What is needed:
Find each line of the material below in which the word "next" occurs, and return it.

Recorded data:
/-- MARCH_GO (06 R199). -/
def execMarchGo (value : Nat) (s : State) : Result := .next (s.marchGo value s.released)

/-- MARCH_DONE (06 R199). -/
def execMarchDone (fails : List (Nat × Nat)) (s : State) : Result := .next (s.marchDone fails)

/-- TRANSPARENT_TEST_ROW (06 R200). -/
def execTransparentTestRow (column : Nat) (fails : List Nat) (s : State) : Result := .next (s.testRowDone column fails)

end Sys2Proof.Machine
end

Written reply:
def execMarchGo (value : Nat) (s : State) : Result := .next (s.marchGo value s.released)
def execMarchDone (fails : List (Nat × Nat)) (s : State) : Result := .next (s.marchDone fails)
def execTransparentTestRow (column : Nat) (fails : List Nat) (s : State) : Result := .next (s.testRowDone column fails)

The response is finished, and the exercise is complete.